Eylem başladığında hava sisliydi ve fazla ileriyi göremiyorduk. Bizim için avantaj olan sis, şimdi dezavantaja dönüştü. Nasıl ilk atışı yaptık ve eylem başladı, sis de dağılmaya başladı. Sanki hava da bizden yanaydı. Doğa bile faşist Türk ordusuna karşıydı.

ÇÜRÜK MERMİDEN SONRA

Mevziiye nişan alıp ateş etmeye çalıştım ama mermi çürük çıktı. Onun için eylem kaç dakika geç başladı. Yeni bir mermi taktım ve mevziiye nişan alıp ateş ettim. Mevzi imha oldu ve eylem başladı. Mirxan ve Serdem, saldırıya geçtiler. Ben de içinde B7 mermisi olan çantamı sırtıma alıp biraz daha ileriye gitmek isterken üç askerin bir mevziiye girdiğini gördüm. O mevziiyi imha etmek zorundaydım yoksa o askerler mevzilerin içine girmemize izin vermezlerdi. Tekrar bir taşın arkasında durdum ve B7 silahına mermiyi taktım. Başımı kaldırdım ve o üç askerin girdiği mevziiye nişan alıp ateş ettim. Mevzi devre dışı kaldı. O arada arkadaşlarımla aramızda baya mesafe oluştu. Tam gitmeye hazırlanırken Mirxan ve Serdem gözden kayboldu ve mevzilerin içine girdiler. Bir yandan askerlerle çatışıyorum diğer yandan da arkadaşlara yetişmeye çalışıyorum.

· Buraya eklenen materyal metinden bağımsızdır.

/-! ## Monitor -/

theorem State.calBegin_keeps {s₀ s : State} (h : Keeps B s₀ s) (hB : [Block.mon] ⊆ B) :
    Keeps B s₀ (State.calBegin s) := by
  unfold State.calBegin
  try dsimp only
  repeat' with_reducible first
    | assumption
    | exact .inr rfl
    | exact .inl (inB hB (by decide))
    | exact fun w => w
    | intro _
    | apply Keeps.ite
    | (rw [State.mk_eq]; apply Keeps.upd)
    | split

theorem State.calDrift_keeps {s₀ s : State} (h : Keeps B s₀ s) (hB : [Block.mon] ⊆ B) :
    Keeps B s₀ (State.calDrift s) := by
  unfold State.calDrift
  try dsimp only
  repeat' with_reducible first
    | assumption
    | exact .inr rfl
    | exact fun w => w
    | exact List.Subset.trans (by decide) hB
    | intro _
    | apply Keeps.ite
    | apply State.each_keeps
    | apply State.calBegin_keeps
    | apply State.modChan_keeps

theorem State.periodOf_keeps {s₀ s : State} (h : Keeps B s₀ s)
    (hB : [Block.mon] ⊆ B) (raw : List (BitVec 24 × Bool)) (n : Nat) :
    Keeps B s₀ (State.periodOf s raw n) := by
  unfold State.periodOf
  try dsimp only
  repeat' with_reducible first
    | assumption
    | exact .inr rfl
    | exact fun w => w
    | exact List.Subset.trans (by decide) hB
    | intro _
    | apply Keeps.ite
    | apply State.modChan_keeps
    | split

theorem State.calStep_keeps {s₀ s : State} (h : Keeps B s₀ s) (hB : [Block.mon] ⊆ B) :
    Keeps B s₀ (State.calStep s) := by
  unfold State.calStep
  try dsimp only
  repeat' with_reducible first
    | assumption
    | exact .inr rfl
    | exact .inl (inB hB (by decide))
    | exact fun w => w
    | exact List.Subset.trans (by decide) hB
    | intro _
    | apply Keeps.ite
    | apply State.calBegin_keeps
    | (rw [State.mk_eq]; apply Keeps.upd)
    | split

theorem State.periodChange_keeps {s₀ s : State} (h : Keeps B s₀ s) (hB : [Block.mon] ⊆ B) :
    Keeps B s₀ (State.periodChange s) := by
  unfold State.periodChange
  try dsimp only
  repeat' with_reducible first
    | assumption
    | exact .inr rfl
    | exact .inl (inB hB (by decide))
    | exact fun w => w
    | exact List.Subset.trans (by decide) hB
    | intro _
    | apply Keeps.ite
    | apply State.each_keeps
    | apply State.modChan_keeps
    | (rw [State.mk_eq]; apply Keeps.upd)
    | split

theorem State.capEval_keeps {s₀ s : State} (h : Keeps B s₀ s)
    (hB : [Block.tick, .clk, .time, .pwr, .log, .ports, .out] ⊆ B) :
    Keeps B s₀ (State.capEval s) := by
  unfold State.capEval
  try dsimp only
  repeat' with_reducible first
    | assumption
    | exact .inr rfl
    | exact .inl (inB hB (by decide))
    | exact fun w => w
    | exact List.Subset.trans (by decide) hB
    | intro _
    | apply Keeps.ite
    | apply State.lenUpdate_keeps
    | apply State.logEvent_keeps
    | (rw [State.mk_eq]; apply Keeps.upd)

theorem State.readMonAcc_keeps {s₀ s : State} (h : Keeps B s₀ s) (hB : [Block.acc] ⊆ B) (j : Nat) :
    Keeps B s₀ (State.readMonAcc s j).2 := by
  unfold State.readMonAcc
  try dsimp only
  repeat' with_reducible first
    | assumption
    | exact .inr rfl
    | exact fun w => w
    | exact List.Subset.trans (by decide) hB
    | intro _
    | apply Keeps.ite
    | apply State.modLatch_keeps

theorem State.onChan_keeps {s₀ s : State} (h : Keeps B s₀ s)
    (hB : [Block.acc, .agg] ⊆ B) (who : Who) (f : Nat → State → State) (hf : ∀ a0 t, Keeps B s₀ t → Keeps B s₀ (f a0
      t)) :
    Keeps B s₀ (State.onChan s who f) := by
  unfold State.onChan
  try dsimp only
  repeat' with_reducible first
    | assumption
    | exact .inr rfl
    | exact fun w => w
    | exact List.Subset.trans (by decide) hB
    | intro _
    | apply Keeps.ite
    | apply hf
    | apply State.prvWrite_keeps

theorem State.monClear_keeps {s₀ s : State} (h : Keeps B s₀ s) (hB : [Block.mon] ⊆ B) (n : Nat) :
    Keeps B s₀ (State.monClear s n) := by
  unfold State.monClear
  try dsimp only
  repeat' with_reducible first
    | assumption
    | exact .inr rfl
    | exact fun w => w
    | exact List.Subset.trans (by decide) hB
    | intro _
    | apply Keeps.ite
    | apply State.modChan_keeps

theorem State.monSource_keeps {s₀ s : State} (h : Keeps B s₀ s) (hB : [Block.mon] ⊆ B) (n src : Nat) :
    Keeps B s₀ (State.monSource s n src) := by
  unfold State.monSource
  try dsimp only
  repeat' with_reducible first
    | assumption
    | exact .inr rfl
    | exact fun w => w
    | exact List.Subset.trans (by decide) hB
    | intro _
    | apply Keeps.ite
    | apply State.modChan_keeps

theorem State.monCal_keeps {s₀ s : State} (h : Keeps B s₀ s) (hB : [Block.mon] ⊆ B) :
    Keeps B s₀ (State.monCal s) := by
  unfold State.monCal
  try dsimp only
  repeat' with_reducible first
    | assumption
    | exact .inr rfl
    | exact .inl (inB hB (by decide))
    | exact fun w => w
    | exact List.Subset.trans (by decide) hB
    | intro _
    | apply Keeps.ite
    | apply State.calBegin_keeps
    | (rw [State.mk_eq]; apply Keeps.upd)

theorem State.monPeriod_keeps {s₀ s : State} (h : Keeps B s₀ s) (hB : [Block.mon] ⊆ B) (p : Nat) :
    Keeps B s₀ (State.monPeriod s p) := by
  unfold State.monPeriod
  try dsimp only
  repeat' with_reducible first
    | assumption
    | exact .inr rfl
    | exact .inl (inB hB (by decide))
    | exact fun w => w
    | intro _
    | apply Keeps.ite
    | (rw [State.mk_eq]; apply Keeps.upd)

theorem State.monRestore_keeps {s₀ s : State} (h : Keeps B s₀ s)
    (hB : [Block.mon] ⊆ B) (n : Nat) (gain : Bool) (v : Nat) :
    Keeps B s₀ (State.monRestore s n gain v) := by
  unfold State.monRestore
  try dsimp only
  repeat' with_reducible first
    | assumption
    | exact .inr rfl
    | exact fun w => w
    | exact List.Subset.trans (by decide) hB
    | intro _
    | apply Keeps.ite
    | apply State.modChan_keeps

/-! ## Power -/

theorem State.dark_keeps {s₀ s : State} (h : Keeps B s₀ s)
    (hB : [Block.clk, .time, .pwr, .hs, .sec, .acc, .mbx, .mem, .heddles, .harnesses, .looms, .scrub, .windows,
      .sealed, .kvt, .ctxs, .sched, .rings, .streams, .tenants, .reqs, .engine, .history, .unitMap, .packs,
      .memChecks, .lifetime, .twill, .log, .storm, .domains, .modResets, .dumps, .cuts, .relayed, .marks, .alerts,
      .twin, .ports, .thm, .mon, .obs, .agg] ⊆ B) :
    Keeps B s₀ (State.dark s) := by
  refine ⟨h.queue, fun _ => Memory.wf_empty, fun b e => ?_⟩
  cases b <;> first | exact h.same _ e | exact absurd (hB (by decide)) e

theorem State.railDown_keeps {s₀ s : State} (h : Keeps B s₀ s) (hB : [Block.pwr] ⊆ B) :
    Keeps B s₀ (State.railDown s) := by
  unfold State.railDown
  try dsimp only
  repeat' with_reducible first
    | assumption
    | exact .inr rfl
    | exact .inl (inB hB (by decide))
    | exact fun w => w
    | intro _
    | apply Keeps.ite
    | (rw [State.mk_eq]; apply Keeps.upd)

theorem State.portsTo_keeps {s₀ s : State} (h : Keeps B s₀ s) (hB : [Block.time, .ports] ⊆ B) (state : Nat) :
    Keeps B s₀ (State.portsTo s state) := by
  unfold State.portsTo
  try dsimp only
  repeat' with_reducible first
    | assumption
    | exact .inr rfl
    | exact fun w => w
    | exact List.Subset.trans (by decide) hB
    | intro _
    | apply Keeps.ite
    | apply State.each_keeps
    | apply State.fresh_keeps
    | apply State.modPort_keeps
    | apply State.upstreamDown_keeps

theorem State.harnessesReturn_keeps {s₀ s : State} (h : Keeps B s₀ s)
    (hB : [Block.heddles, .harnesses, .looms, .scrub, .windows, .sched, .history, .memChecks, .obs, .agg] ⊆ B) :
    Keeps B s₀ (State.harnessesReturn s) := by
  unfold State.harnessesReturn
  try dsimp only
  repeat' with_reducible first
    | assumption
    | exact .inr rfl
    | exact fun w => w
    | exact List.Subset.trans (by decide) hB
    | intro _
    | apply Keeps.ite
    | apply State.each_keeps
    | apply State.returnActive_keeps
    | apply State.transitionDone_keeps

theorem State.storesZero_keeps {s₀ s : State} (h : Keeps B s₀ s) (hB : [Block.mem] ⊆ B) :
    Keeps B s₀ (State.storesZero s) := by
  unfold State.storesZero
  try dsimp only
  repeat' with_reducible first
    | assumption
    | exact .inr rfl
    | exact fun w => w
    | exact List.Subset.trans (by decide) hB
    | intro _
    | apply Keeps.ite
    | apply State.each_keeps
    | apply State.zero_keeps

theorem State.toRetention_keeps {s₀ s : State} (h : Keeps B s₀ s)
    (hB : [Block.time, .mem, .harnesses, .windows, .ports] ⊆ B) :
    Keeps B s₀ (State.toRetention s) := by
  unfold State.toRetention
  try dsimp only
  repeat' with_reducible first
    | assumption
    | exact .inr rfl
    | exact fun w => w
    | exact List.Subset.trans (by decide) hB
    | intro _
    | apply Keeps.ite
    | apply State.each_keeps
    | apply State.calStop_keeps
    | apply State.modHarness_keeps
    | apply State.portsTo_keeps
    | apply State.reprogram_keeps
    | apply State.storesZero_keeps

ASKER BAĞIRIYORDU: GELİYORLAR!

Çatışma başladığında askerlerin bir kısmı kaçtı, bir kısmı da mevzilenip karşılık vermeye çalıştı. Mevzilerin içine girdiğimde az ötedeki mevzide bir asker, ‘İbrahim geliyorlar, İbrahim geliyorlar’ diye bağırıyordu. Daha fazla yüklendik mevzilere. Arkadaşlara ulaşmaya çalışırken Mirxan yaralanmıştı. Serdem de Mirxan’ı güvenli bir yere götürmek için çatışmanın olduğu yerden uzaklaştı.

KAYALARIN ARASINDA KALDIM

Bir askerin mevzide olduğunu fark ettim. Mermilerim bitmiş, kayaların arasında kalmış ve ne yapacağımı bilemiyordum. Bir müddet orada takılı kaldım, askerler de benim bulunduğum yeri tarıyordu. Bir Türk suikastçı beni hedef alıp bulunduğum yere ateş ediyordu. Bir anda ses kesildi ve başımı kaldırdığımda suikastçının cansız bedeni mevziinin aşağısına düşmüştü. O fırsattan yararlanarak geri çekildim ve aşağıya diğer gruptaki gerillaların yanına gittim. Savaşı koordine eden Bager, bağlantı kurup ‘artık geri çekilin, şimdilik bu kadarı yeterli’ dedi. Biz de kendilerini aşağıya bırakan Mirxan ve Serdem’e ulaşmaya çalıştık ve yetiştik. Eylem çok başarılıydı, büyük bir darbe vurup cesaretini kırdık.